New techniques that use stem cells to regrow damaged lens and cornea tissues in rabbits, monkeys, and babies have been detailed in separate studies today - one that reports successfully restoring vision in the eyes of blind rabbits, and one that describes a new process for removing cataracts in infants.
"[This] is one of the finest achievements in the field of regenerative medicine until now," stem cell researcher, Dusko Ilic from King's College London, who wasn't involved in the research, said of the cataracts study. "It is science at its best."
Because these two studies are similar but entirely separate, to make things less confusing for everybody, we'll look at the cataracts study first.
Conducted by a joint team of researchers from China and the US, the study involved using a new surgical technique to remove cataracts from the eyes of rabbits and monkeys, and then from 12 babies who were born with congenital cataracts.
Congenital cataracts cause progressive clouding of the lens from birth, and develop in about 0.4 percent of births worldwide. While not all cases require surgical removal, most do, and if a cataract goes undetected in a baby's eye, its vision will likely decline to the point of permanent blindness.
Right now, surgical options do exist for babies with congenital cataracts, but they can only stem the damage, not reverse or treat it. The technique involves removing the cloudy lens and replacing it with a permanent plastic lens.
Instead, an international team led by Kang Zhang from the University of California, San Diego School of Medicine decided to explore the possibility of using a patient's own stem cells to 'regrow' the damaged lens tissue. Basically, their hypothesis was that preserving and stimulating stem cells in the eye might kickstart the regeneration of a surgically removed lens.
They chose to work with lens epithelial stem cells (or LECs), which generate replacement lens cells throughout a person's life, but decline in production as we get older. They first tested the technique out on rabbit and monkey models, and were able to coax the lenses to heal themselves.
Tina Hesman Saey explains for Science News:
"The researchers took advantage of a complication of cataract surgery: Stem cells in the lens start to grow when the lens is injured by the surgery or other means, but pile up in disorderly pearls instead of making orderly, clear crystals. In about half of patients, the pearls can cloud vision again and must be removed with laser surgery.
By manipulating levels of proteins that control growth of the stem cells, Zhang and colleagues regenerated clear lenses in rabbits and monkeys."
After seeing positive results in their animal models, the team was given approval to conduct a small human trial on 37 babies under the age of two, who were born with congenital cataracts. Twenty-five of these babies were treated with the standard surgical procedure outlined above, while the remaining 12 were treated with the new stem cell procedure.
The procedure involved making a small incision in what's known as the lens capsule - a small sack that contains the lens - and removing the cataract. Instead of removing the damaged lens and replacing it with a plastic one, they prompted the stem cells in the lens capsule to regenerate.
According to the paper published in Nature today, it took about three months for the damaged lens to completely regenerate itself.
Not only did the stem cell group experience fewer complications and faster healing than the control group, the team reports "superior visual function" after the surgery. The babies are still classified as legally blind, but it's a huge step forward. Unfortunately, due to the way LECs deplete as we age, the researchers doubt that the treatment will work in adults, especially since artificial lenses can actually restore sight in adults who have cataracts removed.
The second study, conducted by researchers in Japan and the UK, found that human corneal epithelial cells can be used to grow 'photo-eyes' in the lab that could be implanted in the eyes of rabbits with damaged corneas and repair them.
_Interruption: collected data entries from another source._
@[simp] theorem State.decideAdmission_up_ownTag (rx : Reception) (bytes : List Byte) (f : FlowId) (rest : List FlowId) (granted : List Grant) (label : Tag)
    (held : List Symbol) : (s.decideAdmission rx bytes f rest granted label held).up.ownTag = s.up.ownTag := by
  unfold State.decideAdmission; simp only []; repeat' split
  all_goals simp
@[simp] theorem State.decideAdmission_up_restartCondition (rx : Reception) (bytes : List Byte) (f : FlowId) (rest : List FlowId) (granted : List Grant) (label : Tag)
    (held : List Symbol) : (s.decideAdmission rx bytes f rest granted label held).up.restartCondition = s.up.restartCondition := by
  unfold State.decideAdmission; simp only []; repeat' split
  all_goals simp
@[simp] theorem State.decideAdmission_up_returnLane (rx : Reception) (bytes : List Byte) (f : FlowId) (rest : List FlowId) (granted : List Grant) (label : Tag)
    (held : List Symbol) : (s.decideAdmission rx bytes f rest granted label held).up.returnLane = s.up.returnLane := by
  unfold State.decideAdmission; simp only []; repeat' split
  all_goals simp
@[simp] theorem State.decideAdmission_up_responseRun (rx : Reception) (bytes : List Byte) (f : FlowId) (rest : List FlowId) (granted : List Grant) (label : Tag)
    (held : List Symbol) : (s.decideAdmission rx bytes f rest granted label held).up.responseRun = s.up.responseRun := by
  unfold State.decideAdmission; simp only []; repeat' split
  all_goals simp
@[simp] theorem State.decideAdmission_up_line (rx : Reception) (bytes : List Byte) (f : FlowId) (rest : List FlowId) (granted : List Grant) (label : Tag)
    (held : List Symbol) : (s.decideAdmission rx bytes f rest granted label held).up.line = s.up.line := by
  unfold State.decideAdmission; simp only []; repeat' split
  all_goals simp
@[simp] theorem State.decideAdmission_agent_state (rx : Reception) (bytes : List Byte) (f : FlowId) (rest : List FlowId) (granted : List Grant) (label : Tag)
    (held : List Symbol) : (s.decideAdmission rx bytes f rest granted label held).agent.state = s.agent.state := by
  unfold State.decideAdmission; simp only []; repeat' split
  all_goals simp
@[simp] theorem State.decideAdmission_agent_responses (rx : Reception) (bytes : List Byte) (f : FlowId) (rest : List FlowId) (granted : List Grant) (label : Tag)
    (held : List Symbol) : (s.decideAdmission rx bytes f rest granted label held).agent.responses = s.agent.responses := by
  unfold State.decideAdmission; simp only []; repeat' split
  all_goals simp
@[simp] theorem State.decideAdmission_agent_replay (rx : Reception) (bytes : List Byte) (f : FlowId) (rest : List FlowId) (granted : List Grant) (label : Tag)
    (held : List Symbol) : (s.decideAdmission rx bytes f rest granted label held).agent.replay = s.agent.replay := by
  unfold State.decideAdmission; simp only []; repeat' split
  all_goals simp
@[simp] theorem State.decideAdmission_agent_taken (rx : Reception) (bytes : List Byte) (f : FlowId) (rest : List FlowId) (granted : List Grant) (label : Tag)
    (held : List Symbol) : (s.decideAdmission rx bytes f rest granted label held).agent.taken = s.agent.taken := by
  unfold State.decideAdmission; simp only []; repeat' split
  all_goals simp
@[simp] theorem State.decideAdmission_agent_replayed (rx : Reception) (bytes : List Byte) (f : FlowId) (rest : List FlowId) (granted : List Grant) (label : Tag)
    (held : List Symbol) : (s.decideAdmission rx bytes f rest granted label held).agent.replayed = s.agent.replayed := by
  unfold State.decideAdmission; simp only []; repeat' split
  all_goals simp
@[simp] theorem State.decideAdmission_agent_malformed (rx : Reception) (bytes : List Byte) (f : FlowId) (rest : List FlowId) (granted : List Grant) (label : Tag)
    (held : List Symbol) : (s.decideAdmission rx bytes f rest granted label held).agent.malformed = s.agent.malformed := by
  unfold State.decideAdmission; simp only []; repeat' split
  all_goals simp
@[simp] theorem State.decideAdmission_agent_restartCount (rx : Reception) (bytes : List Byte) (f : FlowId) (rest : List FlowId) (granted : List Grant) (label : Tag)
    (held : List Symbol) : (s.decideAdmission rx bytes f rest granted label held).agent.restartCount = s.agent.restartCount := by
  unfold State.decideAdmission; simp only []; repeat' split
  all_goals simp

@[simp] theorem State.decideReservation_up_ownTag (rx : Reception) (bytes : List Byte) (granted : List Grant) (label : Tag) (held : List Symbol) : (s.decideReservation rx bytes granted label held).up.ownTag = s.up.ownTag := by
  unfold State.decideReservation; split <;> simp
@[simp] theorem State.decideReservation_up_restartCondition (rx : Reception) (bytes : List Byte) (granted : List Grant) (label : Tag) (held : List Symbol) : (s.decideReservation rx bytes granted label held).up.restartCondition = s.up.restartCondition := by
  unfold State.decideReservation; split <;> simp
@[simp] theorem State.decideReservation_up_returnLane (rx : Reception) (bytes : List Byte) (granted : List Grant) (label : Tag) (held : List Symbol) : (s.decideReservation rx bytes granted label held).up.returnLane = s.up.returnLane := by
  unfold State.decideReservation; split <;> simp
@[simp] theorem State.decideReservation_up_responseRun (rx : Reception) (bytes : List Byte) (granted : List Grant) (label : Tag) (held : List Symbol) : (s.decideReservation rx bytes granted label held).up.responseRun = s.up.responseRun := by
  unfold State.decideReservation; split <;> simp
@[simp] theorem State.decideReservation_up_line (rx : Reception) (bytes : List Byte) (granted : List Grant) (label : Tag) (held : List Symbol) : (s.decideReservation rx bytes granted label held).up.line = s.up.line := by
  unfold State.decideReservation; split <;> simp
@[simp] theorem State.decideReservation_agent_state (rx : Reception) (bytes : List Byte) (granted : List Grant) (label : Tag) (held : List Symbol) : (s.decideReservation rx bytes granted label held).agent.state = s.agent.state := by
  unfold State.decideReservation; split <;> simp
@[simp] theorem State.decideReservation_agent_responses (rx : Reception) (bytes : List Byte) (granted : List Grant) (label : Tag) (held : List Symbol) : (s.decideReservation rx bytes granted label held).agent.responses = s.agent.responses := by
  unfold State.decideReservation; split <;> simp
@[simp] theorem State.decideReservation_agent_replay (rx : Reception) (bytes : List Byte) (granted : List Grant) (label : Tag) (held : List Symbol) : (s.decideReservation rx bytes granted label held).agent.replay = s.agent.replay := by
  unfold State.decideReservation; split <;> simp
@[simp] theorem State.decideReservation_agent_taken (rx : Reception) (bytes : List Byte) (granted : List Grant) (label : Tag) (held : List Symbol) : (s.decideReservation rx bytes granted label held).agent.taken = s.agent.taken := by
  unfold State.decideReservation; split <;> simp
@[simp] theorem State.decideReservation_agent_replayed (rx : Reception) (bytes : List Byte) (granted : List Grant) (label : Tag) (held : List Symbol) : (s.decideReservation rx bytes granted label held).agent.replayed = s.agent.replayed := by
  unfold State.decideReservation; split <;> simp
@[simp] theorem State.decideReservation_agent_malformed (rx : Reception) (bytes : List Byte) (granted : List Grant) (label : Tag) (held : List Symbol) : (s.decideReservation rx bytes granted label held).agent.malformed = s.agent.malformed := by
  unfold State.decideReservation; split <;> simp
@[simp] theorem State.decideReservation_agent_restartCount (rx : Reception) (bytes : List Byte) (granted : List Grant) (label : Tag) (held : List Symbol) : (s.decideReservation rx bytes granted label held).agent.restartCount = s.agent.restartCount := by
  unfold State.decideReservation; split <;> simp

end Sys2Proof.Machine
end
"The proto-eyes grew in a target pattern with each ring of the target containing cells that correspond to a different layer of the eye," Hesman Saey explains. "The researchers then isolated cells that could grow into corneal epithelial cells, the outer skin of the eye. When transplanted to the eyes of rabbits with cornea damage, the human cells repaired the wound, the researchers report."
The team has yet to take this technique beyond animal models, but having achieved restored vision in the blind animals they've worked with, they hope to start clinical trials within the next two to three years.
"[I]t demonstrates that one cell type - the corneal epithelium - could be further grown in the lab and then transplanted on to a rabbit's eye where it was functional, achieving recovered vision," study co-author Andrew Quantock from Cardiff University in Wales said in a press release.
"Our work not only holds potential for developing cells for treatment of other areas of the eye, but could set the stage for future human clinical trials of anterior eye transplantation to restore visual function."
The paper has also been published in Nature.
With the announcement just last month that a UK woman has regained sight after receiving stem cell treatments, and doctors in Texas currently trialling a new optogenetics-based technique to treat adult blindness, the future is looking very promising for those born blind, or those who will go on to develop vision impairment. We live in very exciting times.